Unwrap the dough and begin kneading it. Think of stretching the dough rather than compressing it by using the heel of your palm and pushing away from you. Knead until the dough feels homogeneous and smooth. If it seems to stick to your hand or to the counter, add a little more flour. On the other hand, if it feels too hard to knead, you may have added too much flour. Try wetting your hands and kneading the moisture in. If that does not seem to help, it's probably easier and faster to start over. I you don't need to add any more flour while kneading, it should only take 5-6 minutes. Adding flour during the kneading process may increase the time since the further along you are, the longer it takes for the flour to get incorporated. When you have kneaded the dough sufficiently, wrap it in plastic again and let it rest for at least 15 minutes or up to 3 hours. Never refrigerate or freeze pasta dough. As the dough rests, the gluten in the flour will relax, making it much easier roll the dough.
Green Pasta Variation: Cook 8 ounces frozen spinach or 12 ounces fresh spinach in salted boiling water until tender. Drain and set aside to cool. Using your hands, squeeze out as much water as possible. Chop finely by hand or in a food processor. Proceed as above, adding the spinach to the eggs and an extra 1/2 cup of flour.

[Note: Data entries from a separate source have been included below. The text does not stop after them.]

-- ==== Sys2Proof/Machine/Events.lean ====
section
/-! DEFINITION. The meanings of the two addressless events: the backend's completion (spec/47_backend.md R296) and the
platform's reset (spec/70_reset_and_hazards.md R350). -/

namespace Sys2Proof.Machine

/-- COMPLETE. The return code has no effect (spec/47_backend.md R299). Enabled only while a command is outstanding
(R296, R302; log 8); a response over cmd.out_cap is outside its operands (R296; log 9). -/
def execComplete (resp : List Byte) (selftest : Bool) (_ret : Int) (est : Bool) (s : State) :
    Host.Outcome State Fault Refusal :=
  if s.beOutstanding then
    if resp.length ≤ s.cmd.outCap.val then .next (completeCommand resp selftest est s).quiet
    else .fault .responseOverCapacity
  else .refused .completionNotEnabled

/-- RESET (spec/70_reset_and_hazards.md R350). -/
def execReset (ver : TpmVersion) (raw : Nat) (err : Bool) (est : Bool) (s : State) :
    Host.Outcome State Fault Refusal :=
  .next (resetDevice ver raw err est s).quiet

end Sys2Proof.Machine
end

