-- ==== Sys2Proof/Certificates/Slice0/Obligations.lean ====
section
/-! DEFINITION. The statements for the provers. Register masks are written as the numbers of spec/10_state.md R43, so that a
statement pins the constants too; `0x0C000004` is STS_PERSIST. Where a next state is given as one expression, everything
the expression does not name is unchanged: that is the statement's frame. -/

open Sys2Proof Sys2Proof.Machine

/-! ## Encoding (spec/30_encoding.md) -/

/-- No bit of an encoding is dropped: decoding the encoding of a well-formed instruction gives it back, with every operand
at every value (spec/30_encoding.md R90, R91, R93, R102). -/
def Obligations.DecodeEncodeRoundTrip : Prop :=
  ∀ i : Instr, i.wf = true → decode (encode i) = .ok i

/-- Every transaction word spells one transaction: encoding what it decodes to gives the word back, with the data operand
of a write or of a refused word, and 0 for a read, which has none (spec/30_encoding.md R90, R91). -/
def Obligations.EncodeDecodeRoundTrip : Prop :=
  ∀ (tw : BitVec 18) (data : Word),
    encode (decodeBus tw data) = .bus tw (if (readOf (decodeBus tw data)).isSome then 0#32 else data)

/-- The decoder, which reads the fields of R91 in the order of R96, picks for every word the first row of the opcode table
whose `TW & mask == match` (spec/30_encoding.md R94, R96, R104). -/
def Obligations.DecodeIsTableFirstMatch : Prop :=
  ∀ (tw : BitVec 18) (data : Word),
    (opcodeRows.find? fun r => r.applies tw).map OpcodeRow.mnemonic = some (decodeBus tw data).mnemonic

/-- Whatever the decoder accepts is well-formed: no write row below WR_LOCALITY4 with page 4, no unlisted row with a listed
register, no response over 4096 bytes, no buffer size of 0 (spec/30_encoding.md R96, R99, R104; log 10). -/
def Obligations.DecodedInstructionsAreWellFormed : Prop :=
  ∀ (x : Input) (i : Instr), decode x = .ok i → i.wf = true

/-- Words written out in spec/30_encoding.md R102 and spec/95_test_vectors.md decode to the transactions they spell. -/
def Obligations.SpecWordsDecode : Prop :=
  decode (.bus 0x08000#18 0x02#32) = .ok (.wrAccess .one 0#3 0#2 0x02#32) ∧
  decode (.bus 0x28018#18 0x40#32) = .ok (.wrSts .four 0#3 0#2 0x40#32) ∧
  decode (.bus 0x22024#18 0x00#32) = .ok (.rdDataFifo .four 2#3 0#2) ∧
  decode (.bus 0x0B01B#18 0x02#32) = .ok (.wrSts .one 3#3 3#2 0x02#32) ∧
  decode (.bus 0x0C01B#18 0x02#32) = .ok (.wrLocality4 .one 6#10 3#2 0x02#32) ∧
  decode (.bus 0x28008#18 0x8000008F#32) = .ok (.wrIntEnable .four 0#3 0#2 0x8000008F#32) ∧
  decode (.bus 0x20010#18 0x00#32) = .ok (.rdIntStatus .four 0#3 0#2) ∧
  decode (.bus 0x30000#18 0x00#32) = .ok (.refusedWidth false 0#3 0#10 0#2 0x00#32)

/-! ## The step and the dispatcher (spec/20_memory.md, spec/40_dispatch.md) -/

/-- A step takes the oldest undelivered event and runs the instruction it decodes to on the state without that event; an
event the decoder rejects is refused; with no event nothing changes (spec/20_memory.md R71, spec/00_scope.md R3; the queue
of events and the idle step are the model's choice, log 1; the refusal is log 10). -/
def Obligations.StepRunsTheDecodedEvent : Prop :=
  (∀ (s : State) (x : Input) (rest : List Input) (i : Instr), s.inputs = x :: rest → decode x = .ok i →
    step s = exec i { s with inputs := rest }) ∧
  (∀ (s : State) (x : Input) (rest : List Input) (e : DecodeError), s.inputs = x :: rest → decode x = .error e →
    step s = .refused .notAnEvent) ∧
  (∀ s : State, s.inputs = [] → step s = .next s)

/-- The device never refuses a transaction and never stops: every bus transaction, with every operand, in every state,
leads to a next state (spec/60_exceptions.md R331, spec/40_dispatch.md R129). Two of its cases are not those rules': that a
word of the refused width (spec/30_encoding.md R92) answers a next state with its fault recorded is log 15
(spec/60_exceptions.md R333, the spec's decision D23), and the next state of a read outside the region is log 6. -/
def Obligations.EveryTransactionAnswersANextState : Prop :=
  ∀ (i : Instr) (s : State), isEvent i = false → ∃ t, exec i s = .next t

/-- With a startup error every read inside the region returns 0 and every write changes nothing, unlisted offsets and the
FIFO included (spec/40_dispatch.md R122). -/
def Obligations.StartupErrorOverride : Prop :=
  ∀ (i : Instr) (s : State), s.beStartupError = true →
    (∀ n loc, readOf i = some (n, loc) → loc.toNat < 5 → exec i s = .next { s with reply := .device n 0#32 }) ∧
    (∀ loc, writeOf i = some loc → exec i s = .next { s with reply := .none })

/-- A transaction to pages 5 to 7 never reaches the device: a write changes nothing, a read is answered by the platform
with a value of the access width and advances only the model's counter of free values (spec/20_memory.md R62, the spec's
decision D5; the form of the platform's answer is the model's choice, log 6). -/
def Obligations.OutsideRegionLeavesDeviceUnchanged : Prop :=
  ∀ (i : Instr) (s : State),
    (∀ n loc, readOf i = some (n, loc) → 5 ≤ loc.toNat →
      ∃ value : Word, value.toNat < 2 ^ (8 * widthBytes n) ∧
        exec i s = .next { s with reply := .platform n value, freeCount := s.freeCount + 1 }) ∧
    (∀ loc, writeOf i = some loc → 5 ≤ loc.toNat → exec i s = .next { s with reply := .none })

/-- A write to locality 4 is dropped, whatever register of the page it names (spec/40_dispatch.md R123). -/
def Obligations.Locality4WritesAreDropped : Prop :=
  ∀ (i : Instr) (s : State), writeOf i = some 4#3 → exec i s = .next { s with reply := .none }

/-- A word with SZ = 11b records REFUSED_WIDTH and performs nothing else (spec/30_encoding.md R92, spec/60_exceptions.md R333;
the fault record is the spec's decision D23). -/
def Obligations.RefusedWidthRecordsItsFault : Prop :=
  ∀ (w : Bool) (loc : BitVec 3) (reg : BitVec 10) (lane : BitVec 2) (v : Word) (s : State),
    exec (.refusedWidth w loc reg lane v) s =
      .next { s with faults := { s.faults with refusedWidth := true }, reply := .none }

/-- An unlisted offset of the region reads as 0xFFFFFFFF shifted by the lane and masked to the width, 0 under a startup
error; a write to it is ignored. The words are those of a valid width and a page 0 to 4 whose REG the table of
spec/30_encoding.md R94 does not list (spec/40_dispatch.md R127, R128). -/
def Obligations.UnlistedOffsets : Prop :=
  (∀ (tw : BitVec 18) (n : Width) (v : Word), widthOf (twSz tw) = some n → (twLoc tw).toNat < 5 →
    isListedReg (twReg tw) = false →
    (tw &&& 0x08000#18 = 0x00000#18 → decodeBus tw v = .rdUnmapped n (twLoc tw) (twReg tw) (twLane tw)) ∧
    (tw &&& 0x08000#18 = 0x08000#18 → decodeBus tw v = if twLoc tw = 4#3 then .wrLocality4 n (twReg tw) (twLane tw) v
      else .wrUnmapped n (twLoc tw) (twReg tw) (twLane tw) v)) ∧
  ∀ (n : Width) (l : Locality) (reg : BitVec 10) (lane : BitVec 2) (v : Word) (s : State),
    exec (.rdUnmapped n (pageOf l) reg lane) s =
      .next { s with reply := .device n (if s.beStartupError then 0#32 else
        (0xFFFFFFFF#32 >>> (8 * lane.toNat)) &&& BitVec.ofNat 32 (2 ^ (8 * widthBytes n) - 1)) } ∧
    exec (.wrUnmapped n (pageOf l) reg lane v) s = .next { s with reply := .none }

/-- INT_VECTOR, INTF_CAPABILITY, DID_VID and RID ignore every write, whatever the width, page, lane and value; the words of
the four rows are given by their match and mask (spec/45_interrupt_regs.md R255, spec/46_id_regs.md R272, R278). -/
def Obligations.ReadOnlyRegistersIgnoreWrites : Prop :=
  (∀ (tw : BitVec 18) (v : Word) (n : Width), widthOf (twSz tw) = some n → twLoc tw ≠ 4#3 →
    (tw &&& 0x08FFC#18 = 0x0800C#18 → decodeBus tw v = .wrIntVector n (twLoc tw) (twLane tw) v) ∧
    (tw &&& 0x08FFC#18 = 0x08014#18 → decodeBus tw v = .wrIntfCapability n (twLoc tw) (twLane tw) v) ∧
    (tw &&& 0x08FFC#18 = 0x08F00#18 → decodeBus tw v = .wrDidVid n (twLoc tw) (twLane tw) v) ∧
    (tw &&& 0x08FFC#18 = 0x08F04#18 → decodeBus tw v = .wrRid n (twLoc tw) (twLane tw) v)) ∧
  ∀ (n : Width) (loc : BitVec 3) (lane : BitVec 2) (v : Word) (s : State),
    exec (.wrIntVector n loc lane v) s = .next { s with reply := .none } ∧
    exec (.wrIntfCapability n loc lane v) s = .next { s with reply := .none } ∧
    exec (.wrDidVid n loc lane v) s = .next { s with reply := .none } ∧
    exec (.wrRid n loc lane v) s = .next { s with reply := .none }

Unwrap the pasta dough and knead it a few times to incorporate the moisture that inevitably rises to the surface. The surface of the dough at this point should feel silky smooth (a baby's bottom is what it is traditionally compared to). Roll out the dough: (a) Cut the dough in as many pieces as you used eggs, in this case three. Wrap two of the pieces in the plastic wrap. Flatten the remaining piece of dough as best you can with your hands then put it through the rollers of the machine set at the widest setting. Fold the dough in three, and put it through the rollers again with the folds perpendicular to the rollers. Fold the dough in half and put it through one more time, again with the folds perpendicular to the rollers. Lay the dough on a towel and repeat the procedure with the other two pieces. (b) When all the pieces have been through the machine at the widest setting, adjust the rollers down one notch and put each piece of dough through once. Repeat, going down one notch at time, until you reach the next to last setting. Cut each sheet of pasta in half then put each piece through the machine at the thinnest setting.